Malaysia faces a triple whammy – global economic slowdown, the Coronavirus Disease (Covid-19) pandemic as well as extremely low oil prices.
Oil prices have dipped below US$30 (RM4.39 per dollar) per barrel. The country’s 2020 Budget tabled in October last year was based on oil averaging at US$62 per barrel.
Back then, Covid-19 had not reared its ugly head. The top economic concern was the prolonged US-China trade war which dented trade among nations. Oil was then hovering above US$55 per barrel.

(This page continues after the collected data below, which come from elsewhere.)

-- ==== Sys2Proof/Syntax.lean ====
section
/-! DEFINITION. The instructions: one constructor of Instr per row of spec/opcode_table.json (30_encoding.md R90).
A constructor holds every bit that its row leaves free, the bits the hardware ignores included (30_encoding.md R84),
so that decoding loses nothing; the meanings do not read the ignored ones. -/

namespace Sys2Proof

/-- A register index, 0 to 15 (10_state.md R20, R22). -/
abbrev Reg := Fin 16

/-- The sixteen condition codes in the order of 30_encoding.md R71. -/
inductive Cond where
  | eq | ne | cs | cc | mi | pl | vs | vc | hi | ls | ge | lt | gt | le | al | nv
  deriving DecidableEq, Repr

/-- The four shift types in the order of 30_encoding.md R79. -/
inductive ShiftType where
  | lsl | lsr | asr | ror
  deriving DecidableEq, Repr

/-- The sixteen ALU operations in the order of 30_encoding.md R78. -/
inductive AluOp where
  | and | eor | sub | rsb | add | adc | sbc | rsc | tst | teq | cmp | cmn | orr | mov | bic | mvn
  deriving DecidableEq, Repr

/-- The sixteen operations in the order of their numbers (30_encoding.md R78). -/
def AluOp.all : List AluOp :=
  [.and, .eor, .sub, .rsb, .add, .adc, .sbc, .rsc, .tst, .teq, .cmp, .cmn, .orr, .mov, .bic, .mvn]

/-- Operand 2 of a data-processing instruction, in its three forms (30_encoding.md R75, R76, R77). -/
inductive Operand2 where
  /-- `imm8` rotated right by twice `rotate` (R75). -/
  | imm (rotate : BitVec 4) (imm8 : BitVec 8)
  /-- `rm` shifted by the 5-bit amount `amount` (R76). -/
  | shiftImm (amount : BitVec 5) (ty : ShiftType) (rm : Reg)
  /-- `rm` shifted by the low byte of `rs`; `bit7` is ignored (R77). -/
  | shiftReg (rs : Reg) (bit7 : Bool) (ty : ShiftType) (rm : Reg)
  deriving DecidableEq, Repr

/-- The instructions. `c` is the condition, `sf` the update flag S, `u` the direction flag U (1 = add), `rn`, `rd`,
`rm`, `rs` the register fields of 30_encoding.md R74 to R80; `b24`, `b22`, `b21` are the ignored bits of a transfer. -/
inductive Instr where
  /-- Branch (R73, R200). -/
  | b (c : Cond) (offset24 : BitVec 24)
  /-- BranchWithLink (R73, R201). -/
  | bl (c : Cond) (offset24 : BitVec 24)
  /-- AND, immediate operand (R164, R75). -/
  | andImm (c : Cond) (sf : Bool) (rn rd : Reg) (rotate : BitVec 4) (imm8 : BitVec 8)
  /-- AND, register shifted by immediate (R164, R76). -/
  | andShiftImm (c : Cond) (sf : Bool) (rn rd : Reg) (amount : BitVec 5) (ty : ShiftType) (rm : Reg)
  /-- AND, register shifted by register (R164, R77). -/
  | andShiftReg (c : Cond) (sf : Bool) (rn rd rs : Reg) (bit7 : Bool) (ty : ShiftType) (rm : Reg)
  /-- EOR, immediate operand (R165, R75). -/
  | eorImm (c : Cond) (sf : Bool) (rn rd : Reg) (rotate : BitVec 4) (imm8 : BitVec 8)
  /-- EOR, register shifted by immediate (R165, R76). -/
  | eorShiftImm (c : Cond) (sf : Bool) (rn rd : Reg) (amount : BitVec 5) (ty : ShiftType) (rm : Reg)
  /-- EOR, register shifted by register (R165, R77). -/
  | eorShiftReg (c : Cond) (sf : Bool) (rn rd rs : Reg) (bit7 : Bool) (ty : ShiftType) (rm : Reg)
  /-- SUB, immediate operand (R166, R75). -/
  | subImm (c : Cond) (sf : Bool) (rn rd : Reg) (rotate : BitVec 4) (imm8 : BitVec 8)
  /-- SUB, register shifted by immediate (R166, R76). -/
  | subShiftImm (c : Cond) (sf : Bool) (rn rd : Reg) (amount : BitVec 5) (ty : ShiftType) (rm : Reg)
  /-- SUB, register shifted by register (R166, R77). -/
  | subShiftReg (c : Cond) (sf : Bool) (rn rd rs : Reg) (bit7 : Bool) (ty : ShiftType) (rm : Reg)
  /-- RSB, immediate operand (R167, R75). -/
  | rsbImm (c : Cond) (sf : Bool) (rn rd : Reg) (rotate : BitVec 4) (imm8 : BitVec 8)
  /-- RSB, register shifted by immediate (R167, R76). -/
  | rsbShiftImm (c : Cond) (sf : Bool) (rn rd : Reg) (amount : BitVec 5) (ty : ShiftType) (rm : Reg)
  /-- RSB, register shifted by register (R167, R77). -/
  | rsbShiftReg (c : Cond) (sf : Bool) (rn rd rs : Reg) (bit7 : Bool) (ty : ShiftType) (rm : Reg)
  /-- ADD, immediate operand (R168, R75). -/
  | addImm (c : Cond) (sf : Bool) (rn rd : Reg) (rotate : BitVec 4) (imm8 : BitVec 8)
  /-- ADD, register shifted by immediate (R168, R76). -/
  | addShiftImm (c : Cond) (sf : Bool) (rn rd : Reg) (amount : BitVec 5) (ty : ShiftType) (rm : Reg)
  /-- ADD, register shifted by register (R168, R77). -/
  | addShiftReg (c : Cond) (sf : Bool) (rn rd rs : Reg) (bit7 : Bool) (ty : ShiftType) (rm : Reg)
  /-- ADC, immediate operand (R169, R75). -/
  | adcImm (c : Cond) (sf : Bool) (rn rd : Reg) (rotate : BitVec 4) (imm8 : BitVec 8)
  /-- ADC, register shifted by immediate (R169, R76). -/
  | adcShiftImm (c : Cond) (sf : Bool) (rn rd : Reg) (amount : BitVec 5) (ty : ShiftType) (rm : Reg)
  /-- ADC, register shifted by register (R169, R77). -/
  | adcShiftReg (c : Cond) (sf : Bool) (rn rd rs : Reg) (bit7 : Bool) (ty : ShiftType) (rm : Reg)
  /-- SBC, immediate operand (R170, R75). -/
  | sbcImm (c : Cond) (sf : Bool) (rn rd : Reg) (rotate : BitVec 4) (imm8 : BitVec 8)
  /-- SBC, register shifted by immediate (R170, R76). -/
  | sbcShiftImm (c : Cond) (sf : Bool) (rn rd : Reg) (amount : BitVec 5) (ty : ShiftType) (rm : Reg)
  /-- SBC, register shifted by register (R170, R77). -/
  | sbcShiftReg (c : Cond) (sf : Bool) (rn rd rs : Reg) (bit7 : Bool) (ty : ShiftType) (rm : Reg)
  /-- RSC, immediate operand (R171, R75). -/
  | rscImm (c : Cond) (sf : Bool) (rn rd : Reg) (rotate : BitVec 4) (imm8 : BitVec 8)
  /-- RSC, register shifted by immediate (R171, R76). -/
  | rscShiftImm (c : Cond) (sf : Bool) (rn rd : Reg) (amount : BitVec 5) (ty : ShiftType) (rm : Reg)
  /-- RSC, register shifted by register (R171, R77). -/
  | rscShiftReg (c : Cond) (sf : Bool) (rn rd rs : Reg) (bit7 : Bool) (ty : ShiftType) (rm : Reg)
  /-- TST, immediate operand (R172, R75). -/
  | tstImm (c : Cond) (sf : Bool) (rn rd : Reg) (rotate : BitVec 4) (imm8 : BitVec 8)
  /-- TST, register shifted by immediate (R172, R76). -/
  | tstShiftImm (c : Cond) (sf : Bool) (rn rd : Reg) (amount : BitVec 5) (ty : ShiftType) (rm : Reg)
  /-- TST, register shifted by register (R172, R77). -/
  | tstShiftReg (c : Cond) (sf : Bool) (rn rd rs : Reg) (bit7 : Bool) (ty : ShiftType) (rm : Reg)
  /-- TEQ, immediate operand (R173, R75). -/
  | teqImm (c : Cond) (sf : Bool) (rn rd : Reg) (rotate : BitVec 4) (imm8 : BitVec 8)
  /-- TEQ, register shifted by immediate (R173, R76). -/
  | teqShiftImm (c : Cond) (sf : Bool) (rn rd : Reg) (amount : BitVec 5) (ty : ShiftType) (rm : Reg)
  /-- TEQ, register shifted by register (R173, R77). -/
  | teqShiftReg (c : Cond) (sf : Bool) (rn rd rs : Reg) (bit7 : Bool) (ty : ShiftType) (rm : Reg)
  /-- CMP, immediate operand (R174, R75). -/
  | cmpImm (c : Cond) (sf : Bool) (rn rd : Reg) (rotate : BitVec 4) (imm8 : BitVec 8)
  /-- CMP, register shifted by immediate (R174, R76). -/
  | cmpShiftImm (c : Cond) (sf : Bool) (rn rd : Reg) (amount : BitVec 5) (ty : ShiftType) (rm : Reg)
  /-- CMP, register shifted by register (R174, R77). -/
  | cmpShiftReg (c : Cond) (sf : Bool) (rn rd rs : Reg) (bit7 : Bool) (ty : ShiftType) (rm : Reg)
  /-- CMN, immediate operand (R175, R75). -/
  | cmnImm (c : Cond) (sf : Bool) (rn rd : Reg) (rotate : BitVec 4) (imm8 : BitVec 8)
  /-- CMN, register shifted by immediate (R175, R76). -/
  | cmnShiftImm (c : Cond) (sf : Bool) (rn rd : Reg) (amount : BitVec 5) (ty : ShiftType) (rm : Reg)
  /-- CMN, register shifted by register (R175, R77). -/
  | cmnShiftReg (c : Cond) (sf : Bool) (rn rd rs : Reg) (bit7 : Bool) (ty : ShiftType) (rm : Reg)
  /-- ORR, immediate operand (R176, R75). -/
  | orrImm (c : Cond) (sf : Bool) (rn rd : Reg) (rotate : BitVec 4) (imm8 : BitVec 8)
  /-- ORR, register shifted by immediate (R176, R76). -/
  | orrShiftImm (c : Cond) (sf : Bool) (rn rd : Reg) (amount : BitVec 5) (ty : ShiftType) (rm : Reg)
  /-- ORR, register shifted by register (R176, R77). -/
  | orrShiftReg (c : Cond) (sf : Bool) (rn rd rs : Reg) (bit7 : Bool) (ty : ShiftType) (rm : Reg)
  /-- MOV, immediate operand (R177, R75). -/
  | movImm (c : Cond) (sf : Bool) (rn rd : Reg) (rotate : BitVec 4) (imm8 : BitVec 8)
  /-- MOV, register shifted by immediate (R177, R76). -/
  | movShiftImm (c : Cond) (sf : Bool) (rn rd : Reg) (amount : BitVec 5) (ty : ShiftType) (rm : Reg)
  /-- MOV, register shifted by register (R177, R77). -/
  | movShiftReg (c : Cond) (sf : Bool) (rn rd rs : Reg) (bit7 : Bool) (ty : ShiftType) (rm : Reg)
  /-- BIC, immediate operand (R178, R75). -/
  | bicImm (c : Cond) (sf : Bool) (rn rd : Reg) (rotate : BitVec 4) (imm8 : BitVec 8)
  /-- BIC, register shifted by immediate (R178, R76). -/
  | bicShiftImm (c : Cond) (sf : Bool) (rn rd : Reg) (amount : BitVec 5) (ty : ShiftType) (rm : Reg)
  /-- BIC, register shifted by register (R178, R77). -/
  | bicShiftReg (c : Cond) (sf : Bool) (rn rd rs : Reg) (bit7 : Bool) (ty : ShiftType) (rm : Reg)
  /-- MVN, immediate operand (R179, R75). -/
  | mvnImm (c : Cond) (sf : Bool) (rn rd : Reg) (rotate : BitVec 4) (imm8 : BitVec 8)
  /-- MVN, register shifted by immediate (R179, R76). -/
  | mvnShiftImm (c : Cond) (sf : Bool) (rn rd : Reg) (amount : BitVec 5) (ty : ShiftType) (rm : Reg)
  /-- MVN, register shifted by register (R179, R77). -/
  | mvnShiftReg (c : Cond) (sf : Bool) (rn rd rs : Reg) (bit7 : Bool) (ty : ShiftType) (rm : Reg)
  /-- Load, register offset shifted by immediate (R214). -/
  | ldrReg (c : Cond) (b24 u b22 b21 : Bool) (rn rd : Reg) (amount : BitVec 5) (ty : ShiftType) (rm : Reg)
  /-- Load with I = 1 and bit 4 = 1 (R216); `offHi` is bits 11-5 and `offLo` bits 3-0 of the opcode. -/
  | ldrRegBit4 (c : Cond) (b24 u b22 b21 : Bool) (rn rd : Reg) (offHi : BitVec 7) (offLo : BitVec 4)
  /-- Load, immediate offset (R215). -/
  | ldrImm (c : Cond) (b24 u b22 b21 : Bool) (rn rd : Reg) (imm12 : BitVec 12)
  /-- Store; `i` is bit 25 (R217). -/
  | str (c : Cond) (i b24 u b22 b21 : Bool) (rn rd : Reg) (offset : BitVec 12)
  /-- Preload: condition field 1111; `rest` is bits 25-0 (R218). -/
  | pld (rest : BitVec 26)
  /-- Undecodable, bits 27-25 = 100 (R82). -/
  | undecodable100 (c : Cond) (rest : BitVec 25)
  /-- Undecodable, bits 27-25 = 110 (R82). -/
  | undecodable110 (c : Cond) (rest : BitVec 25)
  /-- Undecodable, bits 27-25 = 111 (R82). -/
  | undecodable111 (c : Cond) (rest : BitVec 25)
  deriving DecidableEq, Repr

/-- The data-processing instruction of operation `k` with operand 2 `o`: which of the 48 constructors it is
(30_encoding.md R72: the ALU opcode space is the same in all three forms). -/
def Instr.dataProcessing (k : AluOp) (c : Cond) (sf : Bool) (rn rd : Reg) (o : Operand2) : Instr :=
  match k, o with
  | .and, .imm rotate imm8 => .andImm c sf rn rd rotate imm8
  | .and, .shiftImm amount ty rm => .andShiftImm c sf rn rd amount ty rm
  | .and, .shiftReg rs bit7 ty rm => .andShiftReg c sf rn rd rs bit7 ty rm
  | .eor, .imm rotate imm8 => .eorImm c sf rn rd rotate imm8
  | .eor, .shiftImm amount ty rm => .eorShiftImm c sf rn rd amount ty rm
  | .eor, .shiftReg rs bit7 ty rm => .eorShiftReg c sf rn rd rs bit7 ty rm
  | .sub, .imm rotate imm8 => .subImm c sf rn rd rotate imm8
  | .sub, .shiftImm amount ty rm => .subShiftImm c sf rn rd amount ty rm
  | .sub, .shiftReg rs bit7 ty rm => .subShiftReg c sf rn rd rs bit7 ty rm
  | .rsb, .imm rotate imm8 => .rsbImm c sf rn rd rotate imm8
  | .rsb, .shiftImm amount ty rm => .rsbShiftImm c sf rn rd amount ty rm
  | .rsb, .shiftReg rs bit7 ty rm => .rsbShiftReg c sf rn rd rs bit7 ty rm
  | .add, .imm rotate imm8 => .addImm c sf rn rd rotate imm8
  | .add, .shiftImm amount ty rm => .addShiftImm c sf rn rd amount ty rm
  | .add, .shiftReg rs bit7 ty rm => .addShiftReg c sf rn rd rs bit7 ty rm
  | .adc, .imm rotate imm8 => .adcImm c sf rn rd rotate imm8
  | .adc, .shiftImm amount ty rm => .adcShiftImm c sf rn rd amount ty rm
  | .adc, .shiftReg rs bit7 ty rm => .adcShiftReg c sf rn rd rs bit7 ty rm
  | .sbc, .imm rotate imm8 => .sbcImm c sf rn rd rotate imm8
  | .sbc, .shiftImm amount ty rm => .sbcShiftImm c sf rn rd amount ty rm
  | .sbc, .shiftReg rs bit7 ty rm => .sbcShiftReg c sf rn rd rs bit7 ty rm
  | .rsc, .imm rotate imm8 => .rscImm c sf rn rd rotate imm8
  | .rsc, .shiftImm amount ty rm => .rscShiftImm c sf rn rd amount ty rm
  | .rsc, .shiftReg rs bit7 ty rm => .rscShiftReg c sf rn rd rs bit7 ty rm
  | .tst, .imm rotate imm8 => .tstImm c sf rn rd rotate imm8
  | .tst, .shiftImm amount ty rm => .tstShiftImm c sf rn rd amount ty rm
  | .tst, .shiftReg rs bit7 ty rm => .tstShiftReg c sf rn rd rs bit7 ty rm
  | .teq, .imm rotate imm8 => .teqImm c sf rn rd rotate imm8
  | .teq, .shiftImm amount ty rm => .teqShiftImm c sf rn rd amount ty rm
  | .teq, .shiftReg rs bit7 ty rm => .teqShiftReg c sf rn rd rs bit7 ty rm
  | .cmp, .imm rotate imm8 => .cmpImm c sf rn rd rotate imm8
  | .cmp, .shiftImm amount ty rm => .cmpShiftImm c sf rn rd amount ty rm
  | .cmp, .shiftReg rs bit7 ty rm => .cmpShiftReg c sf rn rd rs bit7 ty rm
  | .cmn, .imm rotate imm8 => .cmnImm c sf rn rd rotate imm8
  | .cmn, .shiftImm amount ty rm => .cmnShiftImm c sf rn rd amount ty rm
  | .cmn, .shiftReg rs bit7 ty rm => .cmnShiftReg c sf rn rd rs bit7 ty rm
  | .orr, .imm rotate imm8 => .orrImm c sf rn rd rotate imm8
  | .orr, .shiftImm amount ty rm => .orrShiftImm c sf rn rd amount ty rm
  | .orr, .shiftReg rs bit7 ty rm => .orrShiftReg c sf rn rd rs bit7 ty rm
  | .mov, .imm rotate imm8 => .movImm c sf rn rd rotate imm8
  | .mov, .shiftImm amount ty rm => .movShiftImm c sf rn rd amount ty rm
  | .mov, .shiftReg rs bit7 ty rm => .movShiftReg c sf rn rd rs bit7 ty rm
  | .bic, .imm rotate imm8 => .bicImm c sf rn rd rotate imm8
  | .bic, .shiftImm amount ty rm => .bicShiftImm c sf rn rd amount ty rm
  | .bic, .shiftReg rs bit7 ty rm => .bicShiftReg c sf rn rd rs bit7 ty rm
  | .mvn, .imm rotate imm8 => .mvnImm c sf rn rd rotate imm8
  | .mvn, .shiftImm amount ty rm => .mvnShiftImm c sf rn rd amount ty rm
  | .mvn, .shiftReg rs bit7 ty rm => .mvnShiftReg c sf rn rd rs bit7 ty rm

/-- The fields of a data-processing instruction (30_encoding.md R74). -/
structure DataProcessing where
  op : AluOp
  cond : Cond
  setFlags : Bool
  rn : Reg
  rd : Reg
  op2 : Operand2
  deriving DecidableEq, Repr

At the time, the government was aiming to weather the economic challenges by increasing exports to China and other markets, boosting tourism in conjunction with Visit Malaysia 2020 (VM2020), hosting a year-long APEC meeting, and launching the National Automotive Policy to boost vehicle manufacturing, among others.
However, before the seeds planted could bear fruit, the coronavirus outbreak has semi paralysed major industries. The VM2020 campaign was cancelled along with many events, and APEC meetings were postponed. Thousands of jobs are at risk, and the nation’s growth is expected to be severely impacted amid an uptick in inflation.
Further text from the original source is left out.